Already saved in regression_1.stan if you ran the setup script, otherwise store it in this file yourself :-)

data {
  int<lower=0> N;   // number of data items
  int<lower=0> K;   // number of predictors
  matrix[N, K] x;   // predictor matrix
  vector[N] y;      // outcome vector
}
parameters {
  real alpha;           // intercept
  vector[K] beta;       // coefficients for predictors
  real<lower=0> sigma;  // error scale
}
model {
  vector[N] mu = rep_vector(alpha, N);
  for(i in 1:K) {
    for(j in 1:N) {
      mu[j] += beta[i] * x[j, i];
    }
  }
  y ~ normal(mu, sigma);  // likelihood
  alpha ~ normal(0, 5);
  beta ~ normal(0, 1);
  sigma ~ normal(0, 2);
}

5 / 13

Suspect 2

Store in a file called regression_2.stan.

data {
  int<lower=0> N;   // number of data items
  int<lower=0> K;   // number of predictors
  matrix[N, K] x;   // predictor matrix
  vector[N] y;      // outcome vector
}
parameters {
  real alpha;           // intercept
  vector[K] beta;       // coefficients for predictors
  real<lower=0> sigma;  // error scale
}
model {
  vector[N] mu;
  for(i in 1:N) {
    mu[i] = alpha;
    for(j in 1:K) {
      mu[i] += beta[j] * x[j, j];
    }
  }
  y ~ normal(mu, sigma);  // likelihood
  alpha ~ normal(0, 5);
  beta ~ normal(0, 1);
  sigma ~ normal(0, 2);
}

6 / 13

Suspect 3

Store in a file called regression_3.stan.

data {
  int<lower=0> N;   // number of data items
  int<lower=0> K;   // number of predictors
  matrix[N, K] x;   // predictor matrix
  vector[N] y;      // outcome vector
}
parameters {
  real alpha;           // intercept
  vector[K] beta;       // coefficients for predictors
  real<lower=0> sigma;  // error scale
}
model {
  y ~ normal(transpose(beta) * transpose(x) + alpha, sigma);  // likelihood
  alpha ~ normal(0, 5);
  beta ~ normal(0, 1);
  sigma ~ normal(0, 2);
}

7 / 13

Question 1/2

Make a guess - which of the suspects you believe implement linear regression correctly? (could be all three) Which of the suspects will not give correct results? (could be all three).

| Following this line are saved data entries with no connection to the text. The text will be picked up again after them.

-- ==== Sys2Proof/Machine/Tier.lean ====
section
/-!
DEFINITION. The Tier Manager and the memory controllers: frames given back (13 R373), tier moves and victims
(13 R375 to R380), uncorrectable errors (13 R381; 15 R416) and dies mapped out (15 R423, R424).
-/
namespace Sys2Proof.Machine

/-! ## Tier moves (13 R377 to R380) -/

/-- Job that owns an address space. -/
def spaceJob (s : State) (asid : BitVec 16) : Nat := fld (entryAt s (s.chip.asBase.toNat + 32 * asid.toNat + 8)) 12 16

/-- HBM4E pages of a job, in frame order. -/
def insPage (x : BitVec 16 × PageAt) : List (BitVec 16 × PageAt) → List (BitVec 16 × PageAt)
  | [] => [x]
  | y :: ys => if x.2.pa ≤ y.2.pa then x :: y :: ys else y :: insPage x ys
def jobPages (s : State) (j : Nat) : List (BitVec 16 × PageAt) :=
  ((jobSpaces s j).flatMap fun a =>
    let asid := BitVec.ofNat 16 a
    (presentPages s asid).filterMap fun p =>
      if fld p.2.2 5 2 = 0 then (pageAt s asid p.1).map fun q => (asid, q) else none).foldr insPage []

/-- First addresses of the pages that hold spill areas, which are pinned (08 R245); a cold rank's go with it (12 R355). -/
def spillPages (s : State) : List Nat :=
  (s.ranks.filter fun k => !k.cold && k.watchBase != 0).flatMap fun k =>
    (List.range 9).filterMap fun i => (pageAt s k.asid (k.watchBase.toNat / 2 ^ 16 * 2 ^ 16 + i * 2 ^ 16)).bind fun p =>
      if p.va < k.watchBase.toNat + 2 ^ 19 then some p.pa else none

/-- Is a page pinned, by a command or stream or as part of a spill area (08 R245; 13 R378). -/
def pinnedRange (s : State) (pa size : Nat) : Bool :=
  (s.chip.frames.any fun f => decide (pa ≤ f.pa) && decide (f.pa < pa + size) && f.pins != 0)
    || (spillPages s).any fun a => decide (pa ≤ a) && decide (a < pa + size)

/-- The victim of a job: its sweep passes pinned pages, those with SPIN or M, and clears A of those it passes over otherwise (13
R380). -/
def chooseVictim (s : State) (j : Nat) : Option (State × BitVec 16 × PageAt) :=
  let cur := ((s.job? j).map (·.sweep)).getD 0
  let pages := (jobPages s j).filter fun p => !pinnedRange s p.2.pa p.2.size && !bitOf p.2.leaf.e 13 && !bitOf p.2.leaf.e 12
  let order := (pages.filter fun p => decide (cur ≤ p.2.pa)) ++ pages.filter fun p => decide (p.2.pa < cur)
  let clear (s : State) (p : BitVec 16 × PageAt) : State :=
    setEntry s p.2.leaf.ea (entryAt s p.2.leaf.ea &&& ~~~(0x400 : Word))
  let take (passed : List (BitVec 16 × PageAt)) (p : BitVec 16 × PageAt) : State × BitVec 16 × PageAt :=
    ((passed.foldl clear s).modJob j fun x => { x with sweep := p.2.pa + p.2.size }, p.1, p.2)
  match order.find? fun p => !bitOf p.2.leaf.e 10 with
  | some p => some (take (order.takeWhile fun q => bitOf q.2.leaf.e 10) p)
  | none => order.head?.map (take order)

/-- A victim's demotion, merged with what is queued for its page (13 R379), goes to the head of the requests, unless one of the job's is on
its way. -/
def demoteVictim (s : State) (j : Nat) : Option State :=
  if s.chip.moves.any fun m => m.tier == 1 && spaceJob s m.asid == j then none
  else (chooseVictim s j).map fun v =>
    let mine (m : Move) : Bool := m.asid == v.2.1 && m.va == v.2.2.va && !m.held
    (queueMove v.1 v.2.1 v.2.2.va 1 (fld v.2.2.leaf.e 7 3)).modChip fun c =>
      { c with moves := c.moves.filter mine ++ c.moves.filter fun m => !mine m }

/-- The backing of a page's frames, when each has one and they lie in a row. -/
def backingOf (s : State) (pa size : Nat) : Option Nat :=
  match (frameOf s pa).bind (·.back) with
  | none => none
  | some b =>
    if (List.range (size / 2 ^ 16)).all fun i => ((frameOf s (pa + i * 2 ^ 16)).bind (·.back)) == some (b + i * 2 ^ 16) then some b else none

/-- A leaf's M bit (13 R364, R377). -/
def setM (on : Bool) (p : PageAt) (s : State) : State := setEntry s p.leaf.ea (setFld (entryAt s p.leaf.ea) 12 1 (b2n on))

/-- Step 1: the request takes the page's migration lock and sets M. -/
def lockMove (m : Move) (p : PageAt) (s : State) : State :=
  let m' : Move := { m with va := p.va, size := p.size, src := p.pa, locked := true }
  (setM true p s).modChip fun c => { c with moves := c.moves.map fun x => if x = m then m' else x }

/-- The move goes under way, with M set: its lines flip from the first on. -/
def beginMove (m : Move) (p : PageAt) (tier dst : Nat) (s : State) : State :=
  let m' : Move := { m with va := p.va, size := p.size, tier := tier, src := p.pa, dst := dst, next := 0, busy := true }
  (setM true p s).modChip fun c => { c with moves := c.moves.map fun x => if x = m then m' else x }

def dropMove (m : Move) (s : State) : State := s.modChip fun c => { c with moves := c.moves.erase m }

/-- A request is dropped; one that held the lock gives it back. -/
def refuseMove (m : Move) (p : PageAt) (s : State) : State := dropMove m (if m.locked then setM false p s else s)

/-- The fault of a page that is asked for and does not translate; a page of a target rank is none of the Tier Manager's. -/
def moveFault (s : State) (m : Move) : Option Cause :=
  match translate s m.asid m.va .read true with
  | .error c => some c
  | .ok _ => none

/-- A request for a page that is not there is reported as the Tier Manager's fault and dropped; without a free record it waits (13 R371). -/
def lostMove (s : State) (m : Move) : Option State :=
  match moveFault s m with
  | none => some (dropMove m s)
  | some c => (engineFault s 3 m.asid m.va c).map (dropMove m)
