-- ==== Sys2Proof/Machine/Dispatch.lean ====
section
/-!
DEFINITION. The meaning of each constructor of Instr: one direct call, or a rejection by name.
-/
namespace Sys2Proof.Machine
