/-- A TARGET of full or reduced clock begins the change at the next rotation boundary; idle and retain pre-empt every rank first, and
retain is refused in Loupe halt; off kills every job first; during a transition the last TARGET waits. A transition ends at its boundary,
or with every rank saved. A wake returns to the state before, from a transition under way once that has ended; a device in recovery takes no TARGET (14 R385, R398; 16
R435). How pre-empted ranks resume is the model's (log entries
12, 42, 44). -/
def Obligations.PowerFollowsItsTarget : Prop :=
  ∀ (s : State),
    let boundary := (s.now / 2560 + 1) * 2560
    let runsOn := s.chip.pwrTo = none ∧ (s.chip.pwr = .full ∨ s.chip.pwr = .reduced)
    let goes (i : Instr) (p : PwrSt) (n : Nat) : Prop := exec i s = .next { s with chip := { s.chip with
      target := n, pwrTo := some p, pwrAt := boundary } }
    let sleeps (i : Instr) (p : PwrSt) (n : Nat) : Prop := Runs i s fun t =>
      t.chip.target = n ∧ t.chip.pwrTo = some p ∧ t.chip.pwr = s.chip.pwr ∧ t.chip.pwrPrev = (if s.chip.pwr = .reduced then 1 else 0)
      ∧ ∀ k, s.ranks = [k] → k.cold = false → s.core.job = k.job → s.core.rank = k.rank → s.core.coreId.toNat < 128 →
          s.core.stopReq = none → t.core.stopReq = some s.now
    let writes : List (Instr × Nat) :=
      [(.pwrTargetFull, 0), (.pwrTargetReduced, 1), (.pwrTargetIdle, 2), (.pwrTargetRetain, 3), (.pwrTargetOff, 4)]
    (s.chip.recovery = true → ∀ x ∈ writes, exec x.1 s = .next s)
    ∧ (s.chip.recovery = false → runsOn →
      (s.chip.pwr = .reduced → s.chip.throt = false → goes .pwrTargetFull .full 0)
      ∧ (s.chip.pwr = .full ∨ s.chip.throt = true → exec .pwrTargetFull s = .next { s with chip := { s.chip with target := 0 } })
      ∧ (s.chip.pwr = .full → goes .pwrTargetReduced .reduced 1)
      ∧ sleeps .pwrTargetIdle .idle 2
      ∧ (s.chip.loupe ≠ .halt → sleeps .pwrTargetRetain .retain 3)
      ∧ (s.chip.loupe = .halt → exec .pwrTargetRetain s = .next { s with chip := { s.chip with refused := true } })
      ∧ (Runs .pwrTargetOff s fun t => t.chip.target = 4 ∧ t.chip.pwrTo = some .off
          ∧ ∀ x, s.jobs = [x] → x.status = .running → x.rolling = false → ∀ y ∈ t.jobs, y.status = .killed))
    ∧ (∀ p, s.chip.recovery = false → s.chip.pwrTo = some p → s.chip.pwr = .full ∨ s.chip.pwr = .reduced → ∀ x ∈ writes,
        exec x.1 s = .next { s with chip := { s.chip with targetNext := some x.2 } })
    ∧ (s.ranks = [] → s.chip.targetNext = none → s.chip.loupe ≠ .halt →
        let done (p : PwrSt) (n : Nat) : Prop := exec .powerTransitionDone s = .next { s with chip := { s.chip with
          pwr := p, pwrTo := none, overAt := if p = .reduced then s.chip.overAt.map fun _ => s.now else s.chip.overAt
          outbox := s.chip.outbox ++ [⟨.event, [evPower, n]⟩] } }
        (s.chip.pwrTo = some .full → s.chip.pwrAt ≤ s.now → done .full 0)
        ∧ (s.chip.pwrTo = some .reduced → s.chip.pwrAt ≤ s.now → done .reduced 1)
        ∧ (s.chip.pwrTo = some .idle → done .idle 2) ∧ (s.chip.pwrTo = some .retain → done .retain 3))
    ∧ (s.chip.pwrTo = some .off → Runs .powerTransitionDone s fun t => t.chip.pwr = .off
        ∧ t.chip.outbox = s.chip.outbox ++ [⟨.event, [evPower, 4]⟩])
    ∧ (∀ p, s.chip.pwrTo = some p → p ≠ .off → p ≠ .full → p ≠ .reduced → ranksSaved s = false →
        exec .powerTransitionDone s = .next s)
    ∧ (s.chip.pwr = .idle ∨ s.chip.pwr = .retain → s.chip.pwrTo = none → exec .powerWake s = .next { s with chip := { s.chip with
        target := s.chip.pwrPrev, pwrTo := some (if s.chip.pwrPrev = 1 ∨ s.chip.throt = true then .reduced else .full) } })
    ∧ (s.chip.pwrTo = some .idle ∨ s.chip.pwrTo = some .retain → exec .powerWake s = .next { s with chip := { s.chip with
        targetNext := some s.chip.pwrPrev } })
    ∧ (s.chip.pwr = .full → s.chip.pwrTo = none → exec .powerWake s = .next s)

/-- A draw above the limit with THR forces reduced clock and sets THROT; each further millisecond above it raises GATE, up to 15, where
LMISS is set and the host hears of it; ten milliseconds at or below 90 % lower GATE, and at GATE 0 with TARGET full return to full. 105 °C
forces reduced clock whatever THR holds; 115 °C enters off and posts an event (16 R436). Events that are not due change nothing (log
entries 12, 22). -/
def Obligations.TheLimitThrottles : Prop :=
  ∀ (s : State) (x : Nat),
    let c := s.chip
    (c.thr = true → c.limit < x → c.throt = false → c.pwr = .full → c.pwrTo = none → Runs (.throttleEnter x) s fun t =>
        t.chip.throt = true ∧ t.chip.pwrTo = some .reduced ∧ t.chip.pwrAt = (s.now / 2560 + 1) * 2560 ∧ t.chip.draw = x
        ∧ t.chip.overAt = some s.now ∧ t.core = s.core ∧ SameMemory s t)
    ∧ (c.limit < x → c.thr = true → c.throt = true → c.pwr = .reduced → ∀ n, c.overAt = some n → n + 1200000 ≤ s.now →
        (c.gate < 15 → Runs (.gateRaise x) s fun t => t.chip.gate = c.gate + 1 ∧ t.chip.overAt = some s.now ∧ t.chip.outbox = c.outbox)
        ∧ (c.gate = 15 → c.lmiss = false → Runs (.gateRaise x) s fun t => t.chip.gate = 15 ∧ t.chip.lmiss = true
            ∧ t.chip.outbox = c.outbox ++ [⟨.event, [evPower, 5]⟩]))
    ∧ (c.limit < x → ∀ n, c.overAt = some n → s.now < n + 1200000 → Runs (.gateRaise x) s fun t => t.chip.gate = c.gate)
    ∧ (10 * x ≤ 9 * c.limit → ∀ n, c.underAt = some n → n + 12000000 ≤ s.now →
        (0 < c.gate → Runs (.gateLower x) s fun t => t.chip.gate = c.gate - 1 ∧ t.chip.underAt = some s.now)
        ∧ (c.gate = 0 → c.throt = true → c.target = 0 → c.tj < 105 → c.pwr = .reduced → c.pwrTo = none →
            Runs (.throttleExit x) s fun t => t.chip.throt = false ∧ t.chip.pwrTo = some .full))
    ∧ (9 * c.limit < 10 * x → Runs (.gateLower x) s fun t => t.chip.gate = c.gate ∧ t.chip.underAt = none)
    ∧ (105 ≤ x → c.pwr = .full → c.pwrTo = none → Runs (.thermalReduce x) s fun t =>
        t.chip.throt = true ∧ t.chip.pwrTo = some .reduced ∧ t.chip.tj = x)
    ∧ (x < 105 → exec (.thermalReduce x) s = .next { s with chip := { c with tj := x } })
    ∧ (115 ≤ x → c.pwr ≠ .off → s.jobs = [] → Runs (.thermalOff x) s fun t => t.chip.pwr = .off ∧ t.chip.tj = x
        ∧ t.chip.outbox = c.outbox ++ [⟨.event, [evPower, 4, x]⟩])
    ∧ (x < 115 → exec (.thermalOff x) s = .next { s with chip := { c with tj := x } })
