def z3 (d : BitVec 6) (a b : Src) : S3 := ⟨false, d, a, b⟩
theorem test_ill_formed_ctl : ([.add (z3 48 (.r 1) (.r 2)), .sub (z3 1 (.r 48) (.r 2)), .mul .lo (z3 1 (.r 1) (.r 63)),
    .cas (z3 1 (.r 1) (.r 2)) (.r 50), .addi ⟨false, 48, .r 0, 1⟩, .logi .or ⟨false, 1, .r 48, 1⟩, .shfi .l ⟨false, 60, .r 0, 1⟩,
    .cmpi .eq ⟨false, 1, .r 49, 1⟩, .clz ⟨false, 48, .r 1⟩, .popc ⟨false, 1, .r 48⟩, .ldi ⟨false, 48, 0⟩, .ldih ⟨false, 63, 0⟩,
    .br ⟨.eqz, .r 48, 1⟩, .jal 48 1, .jr (.r 48), .loop (.r 1) 0, .loop (.r 48) 1, .loopi 3 0, .ld ⟨false, 1, .r 1, true, .d, 0⟩,
    .ld ⟨false, 48, .r 1, false, .w, 0⟩, .st ⟨.r 48, .r 1, .w, 0⟩, .atomDet .add (.r 48) (.r 1) (.r 2), .casDet (.r 1) (.r 2) (.r 3) (.r 48),
    .mark 0, .fork 0 8, .susp (.r 0) (.r 1) 8, .susp (.r 48) (.r 1) 8, .barv false 48 false 0, .barv false 1 true 3, .mxcfg 0 7 (.r 1),
    .mxcfg 6 23 (.r 1), .mxcfg 0 0 (.r 48), .mxmma ⟨⟨0, 0, 0, 0⟩, false, false, .dflt, 0, 0, 1, 0, .bf16, .e4m3⟩, .tidw 0 (.r 48),
    .mfsr false 48 0, .mfsr false 1 0x24, .mtsr 0x24 (.r 1), .mtsr 0 (.r 48)] : List Instr).all (fun i => !i.wf) = true := by decide
theorem test_ill_formed_acs : ([.aadd (z3 32 (.r 1) (.r 2)), .aaddi ⟨false, 1, .r 32, 0⟩, .ashfi true ⟨false, 40, .r 1, 0⟩, .aldi ⟨false, 32, 0⟩,
    .abr ⟨.nez, .r 32, 0⟩, .aloop 3 0, .aloopReg (.r 32) 1, .aloopReg (.r 1) 0, .spw 0 21 (.r 1), .spw 0 0 (.r 32)] : List Instr).all
    (fun i => !i.wf) = true := by decide
theorem test_ill_formed_vec : ([.vadd ⟨.i32, .v 1, .v 2, .v 3, 0, false, .dflt, false⟩, .vadd ⟨.f32, .v 192, .v 2, .v 3, 0, false, .dflt, false⟩,
    .vadd ⟨.f32, .lq 0, .v 2, .v 3, 0, false, .dflt, false⟩, .vadd ⟨.f32, .v 1, .sq 0, .v 3, 0, false, .dflt, false⟩,
    .vfma ⟨.f32, .v 1, .v 2, .v 3, .v 200, 0, false, .dflt, false⟩, .vmax ⟨.i8, .v 1, .v 2, .v 3, 0, false⟩, .vabs ⟨.f32, .b 0, .v 2, 0, false⟩,
    .vsqrt ⟨.i64, .v 1, .v 2, 0, false, .dflt, false⟩, .vcvt ⟨.cb4, .f32, .v 1, .v 2, 0, false, .dflt, false, 0⟩,
    .vcvt ⟨.bf16, .f32, .v 1, .v 2, 0, false, .dflt, false, 2⟩, .vcbx ⟨.v 1, .v 2, 0, true, 0, 0, false⟩, .vcbq ⟨.v 1, .v 2, 0, false, 4, 0, false⟩,
    .vldx ⟨⟨.i8, .v 1, .v 2, 0, false, .dflt, false⟩, 0⟩, .vdot ⟨.f32, .f32, .v 1, .v 2, .v 3, .v 4, 0, 0, 0, false, .dflt⟩,
    .vdot ⟨.bf16, .bf16, .v 1, .v 2, .v 3, .v 4, 1, 0, 0, false, .dflt⟩, .vred ⟨.max, ⟨.f32, .v 1, .v 2, 0, false, .rne, false⟩⟩,
    .vred ⟨.sum, ⟨.i32, .v 1, .v 2, 0, false, .rne, false⟩⟩, .vscan ⟨.cb4, .v 1, .v 2, 0, false, .dflt, false⟩, .vcmp ⟨.eq, .cb4, 1, .v 1, .v 2, 0⟩,
    .vcmp ⟨.eq, .f32, 0, .v 1, .v 2, 0⟩, .vcls ⟨.i8, 1, .v 1, 1, 0⟩, .mlog ⟨.and, 0, 1, 2, 0⟩, .mpop ⟨.v 192, 1, 0, false⟩,
    .viadd ⟨.f32, .v 1, .v 2, .v 3, 0, false, false⟩, .vimin ⟨.f32, .v 1, .v 2, .v 3, 0, false⟩, .vshf ⟨.l, ⟨.f32, .v 1, .v 2, .v 3, 0, false⟩⟩,
    .vbcst ⟨.i8, .v 1, 256, 0⟩, .vbcstElem ⟨.f32, .v 1, .v 0, 0, 0⟩, .vbcstElem ⟨.f32, .v 1, .v 2, 1024, 0⟩, .viota ⟨.lq 1, 0, 0⟩,
    .vperm ⟨⟨.f32, .v 1, .v 2, .v 3, 0, false⟩, 1⟩, .vslide ⟨⟨.f32, .b 1, .v 2, .v 3, 0, false⟩, 0⟩, .vcmprs ⟨.f32, .v 1, 0, .v 2, 0⟩,
    .vxpnd ⟨.cb4, .v 1, .v 2, 1, 0, 0, false⟩, .vrng ⟨.v 1, .sq 0, 0, 0, 0, false⟩, .vatom ⟨.add, .v 200, .v 1, 0⟩, .vloop 1 0] : List Instr).all
    (fun i => !i.wf) = true := by decide
theorem test_ill_formed_mov : ([.dadd (z3 32 (.r 1) (.r 2)), .daddi ⟨false, 1, .r 32, 0⟩, .dshfi .l ⟨false, 32, .r 1, 0⟩,
    .dlogi .and ⟨false, 1, .r 33, 0⟩, .dldi ⟨false, 32, 0⟩, .dbr ⟨.eqz, .r 32, 0⟩, .dloop 3 0, .dloopReg (.r 1) 0, .dld ⟨false, 1, .r 1, false, .b, 0⟩,
    .dst ⟨.r 1, .r 2, .h, 0⟩, .cring 0 (.r 32), .expct (.r 32) (.r 1), .arrv (.r 1) (.r 32), .fcol ⟨⟨0, 0, 0, 0⟩, .bcast, .max, 0, 0, 1⟩,
    .bwls (.r 1) (.r 2) (.r 32), .bwrl (.r 32) (.r 1), .bwsl (.r 32), .grped 0 (.r 32), .rnkq false 32 .rank 0, .rnkq false 1 .rank 1] : List Instr).all
    (fun i => !i.wf) = true := by decide
theorem test_ill_formed_drn : ([.lcvt 0 1 .i32 .dflt false, .lsid 0 .const 1 0, .lsid 0 .row 0 1, .lsts .max 1 0 .dflt false] : List Instr).all
    (fun i => !i.wf) = true := by decide
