-- ==== Sys2Proof/Tests/Slice0.lean ====
section
/-! SUPPORT. Small tests, their expected results taken from 95_test_vectors or worked out by hand from the rules, and for each
statement with hypotheses a witness that meets them. -/

namespace Sys2Proof.Tests

open Sys2Proof Sys2Proof.Machine Sys2Proof.Config

/-! ## Words -/

theorem test_wellFormed_split16 : (Fields.mk 0 0 1 1).wellFormed = true := by decide

theorem test_illFormed_op : (Fields.mk 0 0 1 6).opOk = false ∧ (Fields.mk 0 0 1 6).wellFormed = false := by decide

theorem test_illFormed_rsvd : (Fields.mk 1 0 1 1).rsvdOk = false ∧ (Fields.mk 0 1 1 1).rsvdOk = false
    ∧ (Fields.mk 1 0 1 1).wellFormed = false := by decide

theorem test_illFormed_dt : (Fields.mk 0 0 3 1).dtOk = false ∧ (Fields.mk 0 0 3 1).wellFormed = false := by decide

theorem test_illFormed_fld : (Fields.mk 0 3 1 3).fldOk = false ∧ (Fields.mk 0 3 1 3).wellFormed = false := by decide

/-- 30_encoding R71 to R76: RSVD 31:8, FLD 7:6, DT 5:4, OP 3:0, written out bit by bit. -/
theorem test_decode_codec :
    decode 0b000000000000000000000000_00_01_0001#32 = .ok .split16
    ∧ decode 0b000000000000000000000000_00_10_0001#32 = .ok .split32
    ∧ decode 0b000000000000000000000000_00_01_0010#32 = .ok .join16
    ∧ decode 0b000000000000000000000000_00_10_0010#32 = .ok .join32 := ⟨rfl, rfl, rfl, rfl⟩

theorem test_decode_field :
    decode 0b000000000000000000000000_00_01_0011#32 = .ok .fieldSign16
    ∧ decode 0b000000000000000000000000_01_01_0011#32 = .ok .fieldExp16
    ∧ decode 0b000000000000000000000000_10_01_0011#32 = .ok .fieldMant16
    ∧ decode 0b000000000000000000000000_00_10_0011#32 = .ok .fieldSign32
    ∧ decode 0b000000000000000000000000_01_10_0011#32 = .ok .fieldExp32
    ∧ decode 0b000000000000000000000000_10_10_0011#32 = .ok .fieldMant32 := ⟨rfl, rfl, rfl, rfl, rfl, rfl⟩

theorem test_decode_transform :
    decode 0b000000000000000000000000_00_01_0100#32 = .ok .forward16
    ∧ decode 0b000000000000000000000000_00_10_0100#32 = .ok .forward32
    ∧ decode 0b000000000000000000000000_00_01_0101#32 = .ok .inverse16
    ∧ decode 0b000000000000000000000000_00_10_0101#32 = .ok .inverse32 := ⟨rfl, rfl, rfl, rfl⟩

/-- 95_test_vectors 2.1: the rejected words. -/
theorem test_decode_rejects :
    decode 0x00000000 = .error .badOp ∧ decode 0x0000000F = .error .badOp ∧ decode 0x00000106 = .error .badOp
    ∧ decode 0x00000121 = .error .rsvdBits ∧ decode 0x00000061 = .error .rsvdBits ∧ decode 0x000000E4 = .error .rsvdBits
    ∧ decode 0x00000001 = .error .badDtype ∧ decode 0x00000034 = .error .badDtype ∧ decode 0x000000C3 = .error .badDtype
    ∧ decode 0x000000D3 = .error .badField ∧ decode 0x000000E3 = .error .badField :=
  ⟨rfl, rfl, rfl, rfl, rfl, rfl, rfl, rfl, rfl, rfl, rfl⟩

theorem test_decodeTableWord : decodeTableWord 32 0x14 = some .forward16 ∧ decodeTableWord 32 0x6 = none := ⟨rfl, rfl⟩

/-! ## Concrete machines -/

/-- A platform with every parameter given. -/
def platform16 : Platform where
  f16Fmt := .binary16
  vlen := 8
  vminLessOne := 1
  capIn := true
  bpdBase := 0x80000000
  refused := []
  devices := [⟨0x9000, 16⟩]
  memCoherent := true

/-- The same with the other format and no vector unit. -/
def platformBf : Platform := { platform16 with f16Fmt := .bfloat16, vlen := 0 }

/-- The machine after reset on a given platform. -/
def board (p : Platform) : State := { State.reset with platform := p, cap := capAtReset p }

/-- A board with ELEM and PLANES given. -/
def codec (elem planes : Word) : State := { board platform16 with elem := elem, planes := planes }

Don't spend too much time investigating, if you don't see it - SBC is going to help us!

8 / 13

Task 2/2 - Run SBC

Backend with cmdstanr

  model_regression_1 <- cmdstan_model("regression_1.stan")
  backend_regression_1 <- SBC_backend_cmdstan_sample(
      model_regression_1, 
      iter_warmup = 400, iter_sampling = 500)

Backend with rstan

  model_regression_1 <- stan_model("regression_1.stan")
  backend_regression_1 <- SBC_backend_rstan_sample(
      model_regression_1, 
       iter = 900, warmup = 400)

SBC + plots

results_regression_1 <- 
  compute_SBC(datasets_regression, backend_regression_1)
plot_rank_hist(results_regression_1)
plot_ecdf(results_regression_1)
plot_ecdf_diff(results_regression_1)

(Repeat for all 3 suspects)

9 / 13

Question 2/2

Which of the suspects were caught misleading us using SBC? Which variables are affected the most and in which direction?

10 / 13

Bonus Task 1

Figure out what went wrong in the problematic model(s). Can you fix the problem(s)?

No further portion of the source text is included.